**** Extracted entries ****

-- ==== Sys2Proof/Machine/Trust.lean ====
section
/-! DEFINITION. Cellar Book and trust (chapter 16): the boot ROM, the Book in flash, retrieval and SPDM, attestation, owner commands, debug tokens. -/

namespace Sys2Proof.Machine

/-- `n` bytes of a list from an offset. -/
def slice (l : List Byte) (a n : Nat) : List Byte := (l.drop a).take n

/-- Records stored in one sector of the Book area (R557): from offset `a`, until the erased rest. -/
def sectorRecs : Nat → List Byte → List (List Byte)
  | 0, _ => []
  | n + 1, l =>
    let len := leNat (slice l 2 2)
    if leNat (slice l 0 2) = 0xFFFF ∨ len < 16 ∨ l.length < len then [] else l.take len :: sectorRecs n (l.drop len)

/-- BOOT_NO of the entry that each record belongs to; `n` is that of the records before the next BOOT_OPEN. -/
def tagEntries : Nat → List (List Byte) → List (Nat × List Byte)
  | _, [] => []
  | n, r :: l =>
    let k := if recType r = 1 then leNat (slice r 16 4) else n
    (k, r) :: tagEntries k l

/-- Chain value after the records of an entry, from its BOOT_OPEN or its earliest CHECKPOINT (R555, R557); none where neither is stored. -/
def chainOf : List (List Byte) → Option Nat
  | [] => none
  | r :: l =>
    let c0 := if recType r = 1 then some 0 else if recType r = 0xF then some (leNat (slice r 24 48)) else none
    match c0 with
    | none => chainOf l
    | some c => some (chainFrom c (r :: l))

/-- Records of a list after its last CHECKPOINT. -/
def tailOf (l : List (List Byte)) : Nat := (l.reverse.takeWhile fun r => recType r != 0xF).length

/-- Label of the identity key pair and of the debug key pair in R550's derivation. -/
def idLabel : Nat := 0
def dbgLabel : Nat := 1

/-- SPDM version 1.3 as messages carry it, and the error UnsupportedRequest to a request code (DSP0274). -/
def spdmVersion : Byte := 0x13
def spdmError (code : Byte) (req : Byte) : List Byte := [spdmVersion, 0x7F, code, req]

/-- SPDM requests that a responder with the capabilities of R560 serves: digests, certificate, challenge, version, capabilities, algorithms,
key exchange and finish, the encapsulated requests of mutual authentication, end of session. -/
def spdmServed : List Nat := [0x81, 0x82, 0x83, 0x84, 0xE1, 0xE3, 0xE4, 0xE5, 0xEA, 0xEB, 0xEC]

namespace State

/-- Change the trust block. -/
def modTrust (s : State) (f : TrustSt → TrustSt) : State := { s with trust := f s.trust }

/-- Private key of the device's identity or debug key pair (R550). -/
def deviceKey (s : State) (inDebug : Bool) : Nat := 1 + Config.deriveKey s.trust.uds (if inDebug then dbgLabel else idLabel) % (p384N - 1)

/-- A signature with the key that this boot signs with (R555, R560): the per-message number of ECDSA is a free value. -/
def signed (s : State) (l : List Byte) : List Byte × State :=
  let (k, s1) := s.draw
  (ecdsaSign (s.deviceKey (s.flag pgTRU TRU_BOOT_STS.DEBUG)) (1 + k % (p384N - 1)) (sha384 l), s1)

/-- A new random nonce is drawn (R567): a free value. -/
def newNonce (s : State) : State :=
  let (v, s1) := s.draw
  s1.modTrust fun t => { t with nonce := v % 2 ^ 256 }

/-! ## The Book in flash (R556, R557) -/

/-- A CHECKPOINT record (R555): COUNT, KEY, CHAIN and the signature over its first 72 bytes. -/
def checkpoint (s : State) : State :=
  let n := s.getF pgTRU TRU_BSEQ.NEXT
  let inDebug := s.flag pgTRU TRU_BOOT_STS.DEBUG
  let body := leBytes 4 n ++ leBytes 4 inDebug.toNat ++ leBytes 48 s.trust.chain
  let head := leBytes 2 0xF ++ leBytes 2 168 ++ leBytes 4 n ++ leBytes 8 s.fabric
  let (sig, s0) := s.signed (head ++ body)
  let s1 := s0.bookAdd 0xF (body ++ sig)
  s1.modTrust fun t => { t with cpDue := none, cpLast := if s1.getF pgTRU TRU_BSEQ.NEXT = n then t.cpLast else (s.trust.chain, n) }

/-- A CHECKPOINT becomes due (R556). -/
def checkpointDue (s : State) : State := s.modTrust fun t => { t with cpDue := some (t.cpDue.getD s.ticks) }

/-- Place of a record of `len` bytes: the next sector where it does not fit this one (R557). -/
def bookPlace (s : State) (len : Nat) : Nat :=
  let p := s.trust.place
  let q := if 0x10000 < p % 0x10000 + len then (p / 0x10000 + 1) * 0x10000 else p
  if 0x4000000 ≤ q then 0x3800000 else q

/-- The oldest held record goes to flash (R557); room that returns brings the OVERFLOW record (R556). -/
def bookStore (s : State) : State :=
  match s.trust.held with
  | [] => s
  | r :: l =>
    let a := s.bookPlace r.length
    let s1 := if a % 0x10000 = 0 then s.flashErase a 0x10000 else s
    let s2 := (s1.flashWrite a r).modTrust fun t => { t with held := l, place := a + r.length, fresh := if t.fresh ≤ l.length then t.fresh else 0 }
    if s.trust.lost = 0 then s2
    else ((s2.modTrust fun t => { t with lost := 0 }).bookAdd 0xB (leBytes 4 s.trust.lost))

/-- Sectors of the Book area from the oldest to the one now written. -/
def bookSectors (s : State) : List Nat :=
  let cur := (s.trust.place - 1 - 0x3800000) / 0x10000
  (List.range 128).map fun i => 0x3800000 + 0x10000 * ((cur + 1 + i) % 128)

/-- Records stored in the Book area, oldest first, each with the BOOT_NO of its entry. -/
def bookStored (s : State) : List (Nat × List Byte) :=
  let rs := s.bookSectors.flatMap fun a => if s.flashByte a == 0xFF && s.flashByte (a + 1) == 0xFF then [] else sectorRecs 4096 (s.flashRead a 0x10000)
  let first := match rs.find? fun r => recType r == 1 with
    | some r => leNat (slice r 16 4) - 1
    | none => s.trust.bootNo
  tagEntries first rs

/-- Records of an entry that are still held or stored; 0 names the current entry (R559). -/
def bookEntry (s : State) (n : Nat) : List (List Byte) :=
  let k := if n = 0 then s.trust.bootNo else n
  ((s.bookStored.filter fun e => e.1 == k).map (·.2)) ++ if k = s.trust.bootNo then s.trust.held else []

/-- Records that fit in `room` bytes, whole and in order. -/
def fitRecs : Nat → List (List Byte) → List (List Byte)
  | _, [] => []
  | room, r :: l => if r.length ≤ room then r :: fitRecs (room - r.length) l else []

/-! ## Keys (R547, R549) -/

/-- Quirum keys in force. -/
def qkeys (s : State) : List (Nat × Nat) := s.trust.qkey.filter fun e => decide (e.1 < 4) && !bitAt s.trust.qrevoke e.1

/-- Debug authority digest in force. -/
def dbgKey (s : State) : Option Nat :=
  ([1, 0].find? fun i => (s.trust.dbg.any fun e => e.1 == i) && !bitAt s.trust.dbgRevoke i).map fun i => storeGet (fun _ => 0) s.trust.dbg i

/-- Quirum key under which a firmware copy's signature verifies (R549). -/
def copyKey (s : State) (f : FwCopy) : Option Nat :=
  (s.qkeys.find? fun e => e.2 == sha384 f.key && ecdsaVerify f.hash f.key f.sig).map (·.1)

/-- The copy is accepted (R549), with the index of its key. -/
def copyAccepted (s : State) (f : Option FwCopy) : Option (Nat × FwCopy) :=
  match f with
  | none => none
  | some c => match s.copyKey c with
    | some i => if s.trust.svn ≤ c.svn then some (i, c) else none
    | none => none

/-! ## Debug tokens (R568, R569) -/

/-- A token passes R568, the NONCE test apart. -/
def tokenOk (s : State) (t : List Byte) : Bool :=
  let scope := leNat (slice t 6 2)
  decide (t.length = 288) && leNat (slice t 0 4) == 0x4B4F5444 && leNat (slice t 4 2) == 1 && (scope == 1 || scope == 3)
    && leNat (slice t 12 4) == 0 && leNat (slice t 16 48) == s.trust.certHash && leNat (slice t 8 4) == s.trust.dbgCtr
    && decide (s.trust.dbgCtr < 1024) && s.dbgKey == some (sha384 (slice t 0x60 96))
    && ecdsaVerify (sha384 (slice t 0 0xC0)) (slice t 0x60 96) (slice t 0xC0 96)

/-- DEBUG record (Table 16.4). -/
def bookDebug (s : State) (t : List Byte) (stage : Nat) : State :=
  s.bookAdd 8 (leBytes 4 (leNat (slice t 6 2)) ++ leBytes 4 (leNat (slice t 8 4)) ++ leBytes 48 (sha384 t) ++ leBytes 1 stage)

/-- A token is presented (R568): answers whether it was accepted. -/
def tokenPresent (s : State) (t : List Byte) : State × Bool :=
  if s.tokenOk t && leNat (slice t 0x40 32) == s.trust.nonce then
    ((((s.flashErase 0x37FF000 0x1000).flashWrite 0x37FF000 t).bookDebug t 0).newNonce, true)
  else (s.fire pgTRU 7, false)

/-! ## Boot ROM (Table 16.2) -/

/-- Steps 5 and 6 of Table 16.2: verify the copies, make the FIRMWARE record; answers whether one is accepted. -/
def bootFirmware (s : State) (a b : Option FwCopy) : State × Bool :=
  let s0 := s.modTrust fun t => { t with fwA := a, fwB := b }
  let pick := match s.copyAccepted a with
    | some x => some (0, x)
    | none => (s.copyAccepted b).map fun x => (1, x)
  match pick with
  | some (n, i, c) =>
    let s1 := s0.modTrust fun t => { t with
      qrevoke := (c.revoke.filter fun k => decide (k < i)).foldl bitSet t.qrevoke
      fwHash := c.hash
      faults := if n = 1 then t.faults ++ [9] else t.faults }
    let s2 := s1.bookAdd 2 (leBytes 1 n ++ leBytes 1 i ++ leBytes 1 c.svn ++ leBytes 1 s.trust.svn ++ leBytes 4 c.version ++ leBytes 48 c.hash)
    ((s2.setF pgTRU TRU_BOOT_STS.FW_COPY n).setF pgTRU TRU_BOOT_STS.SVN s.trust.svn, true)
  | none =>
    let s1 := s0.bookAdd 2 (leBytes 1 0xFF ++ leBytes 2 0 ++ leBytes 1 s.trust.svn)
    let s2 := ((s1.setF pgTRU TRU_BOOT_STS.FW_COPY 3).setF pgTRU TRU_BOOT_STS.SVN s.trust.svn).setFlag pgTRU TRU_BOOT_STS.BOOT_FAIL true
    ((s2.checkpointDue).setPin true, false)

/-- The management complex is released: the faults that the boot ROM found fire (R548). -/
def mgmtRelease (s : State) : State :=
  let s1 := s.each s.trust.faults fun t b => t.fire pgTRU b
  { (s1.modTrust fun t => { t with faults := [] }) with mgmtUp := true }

****

#### Exercise description
Above are the entries. Copy exactly the part that opens with the line containing "erased rest. -/" and closes with the line containing "namespace State", and no more.

#### Written response
/-- Records stored in one sector of the Book area (R557): from offset `a`, until the erased rest. -/
def sectorRecs : Nat → List Byte → List (List Byte)
  | 0, _ => []
  | n + 1, l =>
    let len := leNat (slice l 2 2)
    if leNat (slice l 0 2) = 0xFFFF ∨ len < 16 ∨ l.length < len then [] else l.take len :: sectorRecs n (l.drop len)

/-- BOOT_NO of the entry that each record belongs to; `n` is that of the records before the next BOOT_OPEN. -/
def tagEntries : Nat → List (List Byte) → List (Nat × List Byte)
  | _, [] => []
  | n, r :: l =>
    let k := if recType r = 1 then leNat (slice r 16 4) else n
    (k, r) :: tagEntries k l

/-- Chain value after the records of an entry, from its BOOT_OPEN or its earliest CHECKPOINT (R555, R557); none where neither is stored. -/
def chainOf : List (List Byte) → Option Nat
  | [] => none
  | r :: l =>
    let c0 := if recType r = 1 then some 0 else if recType r = 0xF then some (leNat (slice r 24 48)) else none
    match c0 with
    | none => chainOf l
    | some c => some (chainFrom c (r :: l))

/-- Records of a list after its last CHECKPOINT. -/
def tailOf (l : List (List Byte)) : Nat := (l.reverse.takeWhile fun r => recType r != 0xF).length

/-- Label of the identity key pair and of the debug key pair in R550's derivation. -/
def idLabel : Nat := 0
def dbgLabel : Nat := 1

/-- SPDM version 1.3 as messages carry it, and the error UnsupportedRequest to a request code (DSP0274). -/
def spdmVersion : Byte := 0x13
def spdmError (code : Byte) (req : Byte) : List Byte := [spdmVersion, 0x7F, code, req]

/-- SPDM requests that a responder with the capabilities of R560 serves: digests, certificate, challenge, version, capabilities, algorithms,
key exchange and finish, the encapsulated requests of mutual authentication, end of session. -/
def spdmServed : List Nat := [0x81, 0x82, 0x83, 0x84, 0xE1, 0xE3, 0xE4, 0xE5, 0xEA, 0xEB, 0xEC]

namespace State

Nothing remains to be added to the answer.